#### [WHAT YOU ARE ASKED TO DO]
Identify and pull out each line of the entries in which "tables" occurs.

#### [RECORDED INFORMATION]

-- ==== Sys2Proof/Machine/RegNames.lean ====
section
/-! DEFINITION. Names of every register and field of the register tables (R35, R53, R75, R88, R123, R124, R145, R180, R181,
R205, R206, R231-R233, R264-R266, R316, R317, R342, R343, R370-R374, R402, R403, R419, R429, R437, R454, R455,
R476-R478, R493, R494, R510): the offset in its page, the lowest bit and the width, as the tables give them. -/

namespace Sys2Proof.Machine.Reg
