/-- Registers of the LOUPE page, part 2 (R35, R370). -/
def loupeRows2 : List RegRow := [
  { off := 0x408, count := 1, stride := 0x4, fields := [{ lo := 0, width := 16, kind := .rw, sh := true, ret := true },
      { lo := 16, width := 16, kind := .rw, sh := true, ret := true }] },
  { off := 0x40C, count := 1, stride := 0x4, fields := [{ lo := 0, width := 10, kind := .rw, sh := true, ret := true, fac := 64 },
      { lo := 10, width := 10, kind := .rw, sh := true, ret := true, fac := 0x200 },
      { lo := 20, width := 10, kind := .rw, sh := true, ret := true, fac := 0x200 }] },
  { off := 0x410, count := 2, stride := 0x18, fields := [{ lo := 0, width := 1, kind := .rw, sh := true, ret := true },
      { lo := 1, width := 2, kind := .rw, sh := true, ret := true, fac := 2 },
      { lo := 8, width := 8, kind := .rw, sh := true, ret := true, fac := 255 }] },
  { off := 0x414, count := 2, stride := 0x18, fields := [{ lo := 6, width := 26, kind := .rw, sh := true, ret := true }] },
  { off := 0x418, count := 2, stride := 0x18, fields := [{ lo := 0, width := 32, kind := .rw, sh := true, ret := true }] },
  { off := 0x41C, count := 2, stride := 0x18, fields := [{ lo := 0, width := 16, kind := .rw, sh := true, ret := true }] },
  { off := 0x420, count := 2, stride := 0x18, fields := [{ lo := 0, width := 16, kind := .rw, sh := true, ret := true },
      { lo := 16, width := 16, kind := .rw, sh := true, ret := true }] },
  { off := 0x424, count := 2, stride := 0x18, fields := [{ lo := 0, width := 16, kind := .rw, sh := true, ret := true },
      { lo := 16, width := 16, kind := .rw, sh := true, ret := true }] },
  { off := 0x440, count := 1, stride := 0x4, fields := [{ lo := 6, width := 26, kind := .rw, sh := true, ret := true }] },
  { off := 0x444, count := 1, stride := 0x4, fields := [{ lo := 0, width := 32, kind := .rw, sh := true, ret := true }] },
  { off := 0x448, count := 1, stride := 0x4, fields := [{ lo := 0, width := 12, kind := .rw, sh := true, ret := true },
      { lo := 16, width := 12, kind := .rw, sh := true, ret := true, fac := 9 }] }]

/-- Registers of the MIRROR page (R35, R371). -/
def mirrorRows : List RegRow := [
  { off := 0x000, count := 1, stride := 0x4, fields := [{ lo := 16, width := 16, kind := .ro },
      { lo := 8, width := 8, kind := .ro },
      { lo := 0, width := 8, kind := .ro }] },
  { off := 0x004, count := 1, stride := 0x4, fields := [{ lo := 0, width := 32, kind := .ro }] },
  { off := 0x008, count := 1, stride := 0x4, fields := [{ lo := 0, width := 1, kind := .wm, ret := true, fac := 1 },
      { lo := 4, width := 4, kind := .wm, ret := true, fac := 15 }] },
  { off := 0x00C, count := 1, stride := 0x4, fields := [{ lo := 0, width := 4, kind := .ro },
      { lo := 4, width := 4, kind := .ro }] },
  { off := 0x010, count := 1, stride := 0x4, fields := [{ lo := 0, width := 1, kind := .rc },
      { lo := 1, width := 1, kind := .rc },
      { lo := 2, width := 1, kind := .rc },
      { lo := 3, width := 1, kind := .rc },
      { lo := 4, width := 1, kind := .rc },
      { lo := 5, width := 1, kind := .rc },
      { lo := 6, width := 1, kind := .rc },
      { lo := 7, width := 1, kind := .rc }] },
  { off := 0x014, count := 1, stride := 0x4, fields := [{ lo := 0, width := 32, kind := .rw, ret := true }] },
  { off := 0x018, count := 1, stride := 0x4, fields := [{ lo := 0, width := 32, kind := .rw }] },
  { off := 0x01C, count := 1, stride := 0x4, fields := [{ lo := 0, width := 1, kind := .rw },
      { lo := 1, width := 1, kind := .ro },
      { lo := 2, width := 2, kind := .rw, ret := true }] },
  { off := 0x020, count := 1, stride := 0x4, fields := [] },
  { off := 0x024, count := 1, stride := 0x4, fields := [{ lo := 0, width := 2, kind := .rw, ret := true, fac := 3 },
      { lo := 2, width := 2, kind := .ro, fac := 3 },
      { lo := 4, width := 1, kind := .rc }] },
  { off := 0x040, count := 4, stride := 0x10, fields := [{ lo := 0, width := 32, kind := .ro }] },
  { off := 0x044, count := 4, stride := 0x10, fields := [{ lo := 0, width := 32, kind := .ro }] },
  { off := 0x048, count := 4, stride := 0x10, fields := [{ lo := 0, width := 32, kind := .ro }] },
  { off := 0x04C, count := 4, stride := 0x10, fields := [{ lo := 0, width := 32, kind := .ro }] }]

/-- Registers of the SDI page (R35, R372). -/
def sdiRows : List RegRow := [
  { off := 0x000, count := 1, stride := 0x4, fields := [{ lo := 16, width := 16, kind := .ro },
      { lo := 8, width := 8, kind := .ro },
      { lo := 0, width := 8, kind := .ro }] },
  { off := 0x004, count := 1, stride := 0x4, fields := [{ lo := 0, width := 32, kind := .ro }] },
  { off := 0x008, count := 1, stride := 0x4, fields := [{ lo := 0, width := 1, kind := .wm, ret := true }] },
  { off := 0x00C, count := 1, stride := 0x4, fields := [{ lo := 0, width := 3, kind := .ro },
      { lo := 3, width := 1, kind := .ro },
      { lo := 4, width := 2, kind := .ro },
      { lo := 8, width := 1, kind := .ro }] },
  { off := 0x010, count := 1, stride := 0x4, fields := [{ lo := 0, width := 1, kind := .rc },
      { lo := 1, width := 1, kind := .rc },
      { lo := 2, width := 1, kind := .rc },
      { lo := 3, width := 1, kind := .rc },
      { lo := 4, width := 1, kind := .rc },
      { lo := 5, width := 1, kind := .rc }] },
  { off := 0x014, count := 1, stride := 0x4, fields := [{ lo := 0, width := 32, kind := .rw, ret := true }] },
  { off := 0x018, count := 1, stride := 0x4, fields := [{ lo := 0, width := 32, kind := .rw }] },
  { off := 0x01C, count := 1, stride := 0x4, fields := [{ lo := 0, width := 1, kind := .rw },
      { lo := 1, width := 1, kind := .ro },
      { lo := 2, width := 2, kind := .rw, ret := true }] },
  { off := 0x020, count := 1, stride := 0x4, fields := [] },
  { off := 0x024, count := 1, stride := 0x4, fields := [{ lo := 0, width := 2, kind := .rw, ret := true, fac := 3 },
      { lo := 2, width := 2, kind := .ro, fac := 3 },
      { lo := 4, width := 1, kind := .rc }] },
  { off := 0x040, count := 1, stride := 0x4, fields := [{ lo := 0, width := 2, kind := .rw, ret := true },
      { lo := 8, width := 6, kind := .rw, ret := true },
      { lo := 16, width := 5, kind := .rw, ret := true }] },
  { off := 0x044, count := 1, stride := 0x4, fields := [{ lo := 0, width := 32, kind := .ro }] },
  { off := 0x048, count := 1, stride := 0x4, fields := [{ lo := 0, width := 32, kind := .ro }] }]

#### [REPLY TO THE TASK]
/-! DEFINITION. Names of every register and field of the register tables (R35, R53, R75, R88, R123, R124, R145, R180, R181,
R476-R478, R493, R494, R510): the offset in its page, the lowest bit and the width, as the tables give them. -/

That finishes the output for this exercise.